■ **Input for this task**
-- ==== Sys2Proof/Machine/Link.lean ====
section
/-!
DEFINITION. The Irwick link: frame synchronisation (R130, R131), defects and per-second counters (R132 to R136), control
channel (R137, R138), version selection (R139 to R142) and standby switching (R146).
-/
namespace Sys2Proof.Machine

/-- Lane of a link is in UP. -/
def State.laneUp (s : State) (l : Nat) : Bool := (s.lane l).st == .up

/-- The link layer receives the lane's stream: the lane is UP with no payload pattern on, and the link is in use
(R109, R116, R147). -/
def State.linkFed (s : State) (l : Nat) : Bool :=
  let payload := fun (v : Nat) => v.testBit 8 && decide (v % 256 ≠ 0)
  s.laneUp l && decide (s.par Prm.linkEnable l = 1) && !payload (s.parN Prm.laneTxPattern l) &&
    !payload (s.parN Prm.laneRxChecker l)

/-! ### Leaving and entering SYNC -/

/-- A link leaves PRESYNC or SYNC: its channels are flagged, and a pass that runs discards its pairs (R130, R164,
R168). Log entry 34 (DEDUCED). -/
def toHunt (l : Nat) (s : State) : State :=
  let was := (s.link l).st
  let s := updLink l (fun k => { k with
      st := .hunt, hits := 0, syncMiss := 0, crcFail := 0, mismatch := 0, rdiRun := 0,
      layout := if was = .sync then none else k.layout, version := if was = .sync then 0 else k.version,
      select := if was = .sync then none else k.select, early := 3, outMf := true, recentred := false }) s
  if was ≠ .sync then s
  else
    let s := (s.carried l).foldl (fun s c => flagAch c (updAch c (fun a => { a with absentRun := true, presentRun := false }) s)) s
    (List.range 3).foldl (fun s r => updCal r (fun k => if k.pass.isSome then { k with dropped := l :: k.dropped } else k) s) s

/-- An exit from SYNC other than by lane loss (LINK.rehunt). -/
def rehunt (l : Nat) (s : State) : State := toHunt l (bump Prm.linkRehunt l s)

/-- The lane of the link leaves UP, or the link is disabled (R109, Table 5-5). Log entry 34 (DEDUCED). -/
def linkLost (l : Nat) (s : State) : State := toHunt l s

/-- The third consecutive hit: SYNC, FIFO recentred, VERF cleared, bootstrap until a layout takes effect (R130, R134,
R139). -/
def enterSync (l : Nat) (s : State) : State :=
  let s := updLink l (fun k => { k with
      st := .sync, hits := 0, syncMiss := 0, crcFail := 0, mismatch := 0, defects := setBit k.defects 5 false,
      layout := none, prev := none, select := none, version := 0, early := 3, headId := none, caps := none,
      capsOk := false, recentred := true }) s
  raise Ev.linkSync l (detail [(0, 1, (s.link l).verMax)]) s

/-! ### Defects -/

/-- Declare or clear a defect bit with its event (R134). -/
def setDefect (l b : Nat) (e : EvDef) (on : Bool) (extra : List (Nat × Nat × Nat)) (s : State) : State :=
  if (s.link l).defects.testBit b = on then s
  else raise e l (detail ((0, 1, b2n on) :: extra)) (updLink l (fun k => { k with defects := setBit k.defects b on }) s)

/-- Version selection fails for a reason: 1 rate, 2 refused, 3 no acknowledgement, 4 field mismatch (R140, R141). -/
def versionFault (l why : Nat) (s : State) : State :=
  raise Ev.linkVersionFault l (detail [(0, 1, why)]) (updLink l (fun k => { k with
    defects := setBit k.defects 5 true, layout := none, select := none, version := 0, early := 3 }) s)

--

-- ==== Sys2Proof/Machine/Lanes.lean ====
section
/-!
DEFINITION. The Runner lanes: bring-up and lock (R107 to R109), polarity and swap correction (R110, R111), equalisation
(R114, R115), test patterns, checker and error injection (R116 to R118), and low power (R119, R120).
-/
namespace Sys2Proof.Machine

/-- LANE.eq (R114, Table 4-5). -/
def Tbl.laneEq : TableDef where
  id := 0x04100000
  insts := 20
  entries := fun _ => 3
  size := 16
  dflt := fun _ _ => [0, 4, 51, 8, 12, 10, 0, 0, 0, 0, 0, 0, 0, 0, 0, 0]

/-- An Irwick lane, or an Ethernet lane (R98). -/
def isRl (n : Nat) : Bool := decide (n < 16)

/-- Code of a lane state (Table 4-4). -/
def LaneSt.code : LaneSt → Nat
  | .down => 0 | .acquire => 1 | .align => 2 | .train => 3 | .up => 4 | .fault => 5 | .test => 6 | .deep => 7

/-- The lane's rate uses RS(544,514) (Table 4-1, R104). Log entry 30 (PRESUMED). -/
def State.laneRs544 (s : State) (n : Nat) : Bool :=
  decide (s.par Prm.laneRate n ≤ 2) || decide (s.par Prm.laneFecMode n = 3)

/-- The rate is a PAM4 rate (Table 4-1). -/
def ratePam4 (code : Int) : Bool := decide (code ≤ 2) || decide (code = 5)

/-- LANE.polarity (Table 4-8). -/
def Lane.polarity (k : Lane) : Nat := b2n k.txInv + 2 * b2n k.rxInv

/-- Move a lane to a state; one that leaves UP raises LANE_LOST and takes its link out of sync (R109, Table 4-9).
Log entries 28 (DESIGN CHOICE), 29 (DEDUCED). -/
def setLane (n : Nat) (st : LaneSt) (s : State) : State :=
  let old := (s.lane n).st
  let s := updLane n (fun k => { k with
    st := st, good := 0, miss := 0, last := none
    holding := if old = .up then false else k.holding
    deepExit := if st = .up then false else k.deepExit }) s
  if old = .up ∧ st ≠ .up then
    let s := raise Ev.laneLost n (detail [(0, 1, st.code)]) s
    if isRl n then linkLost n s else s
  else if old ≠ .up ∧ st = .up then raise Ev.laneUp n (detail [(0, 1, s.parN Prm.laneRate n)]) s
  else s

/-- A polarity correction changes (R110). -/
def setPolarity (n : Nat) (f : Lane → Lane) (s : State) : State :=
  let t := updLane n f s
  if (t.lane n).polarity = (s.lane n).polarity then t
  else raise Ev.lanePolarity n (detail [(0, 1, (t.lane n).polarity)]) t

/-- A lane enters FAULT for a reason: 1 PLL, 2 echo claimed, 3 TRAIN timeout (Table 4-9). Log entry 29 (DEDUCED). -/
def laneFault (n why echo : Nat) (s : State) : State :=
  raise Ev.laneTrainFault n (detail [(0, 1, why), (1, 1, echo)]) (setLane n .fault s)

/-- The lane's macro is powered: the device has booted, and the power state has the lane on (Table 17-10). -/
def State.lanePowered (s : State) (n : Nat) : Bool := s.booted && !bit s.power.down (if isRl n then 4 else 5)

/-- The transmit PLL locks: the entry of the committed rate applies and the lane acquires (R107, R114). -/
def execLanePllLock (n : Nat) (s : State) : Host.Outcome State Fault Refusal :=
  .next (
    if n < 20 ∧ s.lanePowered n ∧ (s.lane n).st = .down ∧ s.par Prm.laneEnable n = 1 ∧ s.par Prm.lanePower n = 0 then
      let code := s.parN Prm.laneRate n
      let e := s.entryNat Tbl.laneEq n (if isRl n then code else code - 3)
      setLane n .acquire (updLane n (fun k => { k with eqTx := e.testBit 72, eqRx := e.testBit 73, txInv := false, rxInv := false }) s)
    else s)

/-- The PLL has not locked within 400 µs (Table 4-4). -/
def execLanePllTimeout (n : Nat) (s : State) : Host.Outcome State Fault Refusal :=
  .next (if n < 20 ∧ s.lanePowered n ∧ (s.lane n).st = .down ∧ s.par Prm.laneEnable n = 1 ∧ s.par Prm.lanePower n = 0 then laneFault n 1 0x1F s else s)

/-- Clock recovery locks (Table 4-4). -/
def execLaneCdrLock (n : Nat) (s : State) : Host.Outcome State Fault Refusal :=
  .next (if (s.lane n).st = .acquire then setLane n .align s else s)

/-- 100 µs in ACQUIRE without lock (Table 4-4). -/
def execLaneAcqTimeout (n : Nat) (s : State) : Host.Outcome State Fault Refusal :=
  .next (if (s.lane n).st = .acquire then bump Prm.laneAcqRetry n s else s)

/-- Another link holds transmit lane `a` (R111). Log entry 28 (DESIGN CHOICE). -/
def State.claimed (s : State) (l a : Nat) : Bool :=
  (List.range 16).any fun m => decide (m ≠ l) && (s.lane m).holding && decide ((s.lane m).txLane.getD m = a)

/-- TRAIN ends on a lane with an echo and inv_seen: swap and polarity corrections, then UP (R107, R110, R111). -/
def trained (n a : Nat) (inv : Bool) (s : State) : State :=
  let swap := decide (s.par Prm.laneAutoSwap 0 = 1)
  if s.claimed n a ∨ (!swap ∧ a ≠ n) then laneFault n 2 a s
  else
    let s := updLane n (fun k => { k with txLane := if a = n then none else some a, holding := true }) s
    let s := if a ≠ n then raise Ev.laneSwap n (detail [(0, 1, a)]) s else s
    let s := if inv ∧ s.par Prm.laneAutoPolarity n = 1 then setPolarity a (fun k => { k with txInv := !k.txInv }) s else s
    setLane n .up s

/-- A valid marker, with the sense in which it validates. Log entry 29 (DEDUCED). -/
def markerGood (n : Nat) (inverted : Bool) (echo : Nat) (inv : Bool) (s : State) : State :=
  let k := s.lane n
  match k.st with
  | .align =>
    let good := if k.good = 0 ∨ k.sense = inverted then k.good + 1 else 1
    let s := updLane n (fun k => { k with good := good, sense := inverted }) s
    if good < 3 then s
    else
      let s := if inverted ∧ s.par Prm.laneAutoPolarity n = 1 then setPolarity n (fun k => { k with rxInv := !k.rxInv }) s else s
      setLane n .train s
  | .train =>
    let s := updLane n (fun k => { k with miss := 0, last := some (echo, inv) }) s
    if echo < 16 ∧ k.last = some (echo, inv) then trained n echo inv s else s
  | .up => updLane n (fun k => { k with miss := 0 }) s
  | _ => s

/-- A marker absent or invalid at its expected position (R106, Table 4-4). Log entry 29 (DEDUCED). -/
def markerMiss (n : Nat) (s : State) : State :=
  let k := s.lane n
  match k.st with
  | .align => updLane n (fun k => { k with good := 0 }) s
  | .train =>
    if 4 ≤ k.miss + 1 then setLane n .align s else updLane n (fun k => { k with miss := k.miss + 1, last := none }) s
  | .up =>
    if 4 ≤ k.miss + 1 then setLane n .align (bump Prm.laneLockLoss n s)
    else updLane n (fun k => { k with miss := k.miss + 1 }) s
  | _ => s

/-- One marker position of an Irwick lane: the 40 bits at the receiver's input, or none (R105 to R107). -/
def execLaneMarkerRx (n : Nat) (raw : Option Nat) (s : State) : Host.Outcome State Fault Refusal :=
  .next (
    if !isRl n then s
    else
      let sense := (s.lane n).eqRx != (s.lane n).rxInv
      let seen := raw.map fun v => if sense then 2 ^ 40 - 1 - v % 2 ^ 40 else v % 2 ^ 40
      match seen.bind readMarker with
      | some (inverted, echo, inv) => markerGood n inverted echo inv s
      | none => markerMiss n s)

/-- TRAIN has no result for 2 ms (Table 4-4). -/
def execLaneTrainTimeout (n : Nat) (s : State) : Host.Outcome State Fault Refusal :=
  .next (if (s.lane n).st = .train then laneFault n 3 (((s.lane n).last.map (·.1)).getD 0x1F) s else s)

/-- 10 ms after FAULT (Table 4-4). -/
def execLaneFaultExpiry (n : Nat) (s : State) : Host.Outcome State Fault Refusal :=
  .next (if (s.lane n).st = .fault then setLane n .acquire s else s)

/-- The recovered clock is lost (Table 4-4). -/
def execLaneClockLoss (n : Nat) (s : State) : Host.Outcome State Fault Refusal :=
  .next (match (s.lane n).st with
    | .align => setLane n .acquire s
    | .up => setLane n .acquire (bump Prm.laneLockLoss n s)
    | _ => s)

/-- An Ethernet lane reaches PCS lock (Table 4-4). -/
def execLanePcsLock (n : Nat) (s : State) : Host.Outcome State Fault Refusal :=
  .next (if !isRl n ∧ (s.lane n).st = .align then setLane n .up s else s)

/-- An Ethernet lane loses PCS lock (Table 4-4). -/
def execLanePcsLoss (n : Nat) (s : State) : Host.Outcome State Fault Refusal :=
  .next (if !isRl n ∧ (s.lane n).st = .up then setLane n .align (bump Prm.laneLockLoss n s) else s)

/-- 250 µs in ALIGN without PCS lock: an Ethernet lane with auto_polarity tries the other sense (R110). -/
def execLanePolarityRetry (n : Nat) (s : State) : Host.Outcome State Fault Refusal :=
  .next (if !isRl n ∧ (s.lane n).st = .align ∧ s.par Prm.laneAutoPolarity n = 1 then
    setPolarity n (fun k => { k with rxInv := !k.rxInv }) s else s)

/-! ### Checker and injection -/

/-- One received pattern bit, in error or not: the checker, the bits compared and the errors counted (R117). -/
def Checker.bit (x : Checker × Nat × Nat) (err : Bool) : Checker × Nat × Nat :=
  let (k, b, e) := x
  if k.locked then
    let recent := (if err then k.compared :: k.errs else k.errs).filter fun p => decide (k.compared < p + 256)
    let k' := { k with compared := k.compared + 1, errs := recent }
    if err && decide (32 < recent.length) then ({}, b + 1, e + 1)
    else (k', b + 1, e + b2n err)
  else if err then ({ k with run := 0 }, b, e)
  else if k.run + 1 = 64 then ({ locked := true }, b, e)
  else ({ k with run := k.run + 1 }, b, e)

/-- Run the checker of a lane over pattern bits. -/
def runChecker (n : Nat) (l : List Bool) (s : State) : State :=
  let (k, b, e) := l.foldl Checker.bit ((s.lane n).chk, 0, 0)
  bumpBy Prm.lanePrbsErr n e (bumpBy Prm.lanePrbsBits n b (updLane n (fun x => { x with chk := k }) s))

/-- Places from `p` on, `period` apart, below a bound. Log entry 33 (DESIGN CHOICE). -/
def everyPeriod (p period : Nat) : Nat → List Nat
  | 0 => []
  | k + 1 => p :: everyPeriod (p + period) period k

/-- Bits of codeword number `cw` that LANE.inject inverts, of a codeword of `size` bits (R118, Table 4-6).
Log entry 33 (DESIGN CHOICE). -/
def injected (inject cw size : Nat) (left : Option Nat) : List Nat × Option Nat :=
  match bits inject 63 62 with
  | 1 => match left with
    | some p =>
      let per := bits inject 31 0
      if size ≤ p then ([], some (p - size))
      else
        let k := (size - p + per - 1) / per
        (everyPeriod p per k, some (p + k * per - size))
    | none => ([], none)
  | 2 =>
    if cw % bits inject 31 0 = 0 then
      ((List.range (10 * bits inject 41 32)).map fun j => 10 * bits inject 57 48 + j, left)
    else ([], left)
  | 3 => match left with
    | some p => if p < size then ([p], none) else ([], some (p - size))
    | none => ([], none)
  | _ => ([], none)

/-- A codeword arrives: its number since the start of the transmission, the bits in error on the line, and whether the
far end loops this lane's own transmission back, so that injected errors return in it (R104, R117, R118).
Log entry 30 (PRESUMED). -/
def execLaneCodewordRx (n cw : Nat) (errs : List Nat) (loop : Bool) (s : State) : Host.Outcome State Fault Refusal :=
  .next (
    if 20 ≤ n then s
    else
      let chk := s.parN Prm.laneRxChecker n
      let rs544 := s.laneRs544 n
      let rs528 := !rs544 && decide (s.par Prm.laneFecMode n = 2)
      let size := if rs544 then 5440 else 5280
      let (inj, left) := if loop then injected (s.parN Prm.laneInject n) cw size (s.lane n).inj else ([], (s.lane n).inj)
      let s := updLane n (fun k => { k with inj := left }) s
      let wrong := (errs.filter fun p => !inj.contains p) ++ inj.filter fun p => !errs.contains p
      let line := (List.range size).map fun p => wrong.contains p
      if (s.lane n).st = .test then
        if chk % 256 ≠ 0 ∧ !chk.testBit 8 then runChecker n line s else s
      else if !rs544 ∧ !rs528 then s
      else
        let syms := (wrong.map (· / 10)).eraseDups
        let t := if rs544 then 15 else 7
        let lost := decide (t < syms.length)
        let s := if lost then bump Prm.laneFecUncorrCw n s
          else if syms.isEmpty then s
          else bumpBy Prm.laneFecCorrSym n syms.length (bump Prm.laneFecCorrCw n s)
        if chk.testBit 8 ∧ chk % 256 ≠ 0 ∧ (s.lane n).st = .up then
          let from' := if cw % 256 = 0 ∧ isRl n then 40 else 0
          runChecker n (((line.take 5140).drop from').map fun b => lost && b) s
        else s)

--

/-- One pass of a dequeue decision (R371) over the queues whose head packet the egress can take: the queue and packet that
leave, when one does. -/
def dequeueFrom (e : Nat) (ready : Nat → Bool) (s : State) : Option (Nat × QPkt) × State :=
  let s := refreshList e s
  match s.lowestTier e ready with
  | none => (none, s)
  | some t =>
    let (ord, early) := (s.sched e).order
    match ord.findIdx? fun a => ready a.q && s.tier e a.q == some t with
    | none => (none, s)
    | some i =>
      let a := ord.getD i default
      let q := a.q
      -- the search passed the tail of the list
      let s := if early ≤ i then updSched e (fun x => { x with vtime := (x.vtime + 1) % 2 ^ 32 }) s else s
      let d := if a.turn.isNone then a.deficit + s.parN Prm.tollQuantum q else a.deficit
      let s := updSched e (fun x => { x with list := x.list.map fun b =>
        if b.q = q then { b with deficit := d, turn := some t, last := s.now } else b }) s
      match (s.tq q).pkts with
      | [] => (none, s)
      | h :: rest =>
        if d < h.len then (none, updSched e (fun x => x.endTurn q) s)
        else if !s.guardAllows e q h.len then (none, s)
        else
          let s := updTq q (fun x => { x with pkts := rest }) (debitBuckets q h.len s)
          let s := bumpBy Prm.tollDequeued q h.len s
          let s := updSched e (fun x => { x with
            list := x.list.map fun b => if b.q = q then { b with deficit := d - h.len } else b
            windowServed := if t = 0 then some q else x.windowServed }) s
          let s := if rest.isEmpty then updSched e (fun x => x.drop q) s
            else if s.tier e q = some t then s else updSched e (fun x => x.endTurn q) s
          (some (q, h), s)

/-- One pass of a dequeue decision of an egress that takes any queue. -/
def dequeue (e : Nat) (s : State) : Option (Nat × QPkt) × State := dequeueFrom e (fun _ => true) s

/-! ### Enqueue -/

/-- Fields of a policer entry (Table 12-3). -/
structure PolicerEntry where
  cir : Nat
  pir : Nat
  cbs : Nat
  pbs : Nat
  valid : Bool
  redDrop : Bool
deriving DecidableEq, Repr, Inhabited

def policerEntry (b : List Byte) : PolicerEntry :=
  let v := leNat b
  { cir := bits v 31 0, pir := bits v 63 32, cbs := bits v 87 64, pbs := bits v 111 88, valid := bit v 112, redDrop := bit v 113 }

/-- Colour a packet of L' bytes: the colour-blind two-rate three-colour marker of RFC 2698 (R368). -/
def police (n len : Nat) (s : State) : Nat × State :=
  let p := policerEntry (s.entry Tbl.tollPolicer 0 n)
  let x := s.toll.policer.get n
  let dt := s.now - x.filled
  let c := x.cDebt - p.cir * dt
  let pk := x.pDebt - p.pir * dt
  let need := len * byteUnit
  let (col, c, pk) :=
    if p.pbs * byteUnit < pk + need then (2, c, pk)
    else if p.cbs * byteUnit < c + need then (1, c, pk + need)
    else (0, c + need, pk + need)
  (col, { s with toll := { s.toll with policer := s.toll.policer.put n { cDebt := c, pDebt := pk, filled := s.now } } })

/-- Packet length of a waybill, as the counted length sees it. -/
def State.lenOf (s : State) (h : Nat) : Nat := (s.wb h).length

■ **Exercise objective**
Copy all lines of the listing above that contain the string "foldl".

■ **Answer below**
    let s := (s.carried l).foldl (fun s c => flagAch c (updAch c (fun a => { a with absentRun := true, presentRun := false }) s)) s
    (List.range 3).foldl (fun s r => updCal r (fun k => if k.pass.isSome then { k with dropped := l :: k.dropped } else k) s) s
  let (k, b, e) := l.foldl Checker.bit ((s.lane n).chk, 0, 0)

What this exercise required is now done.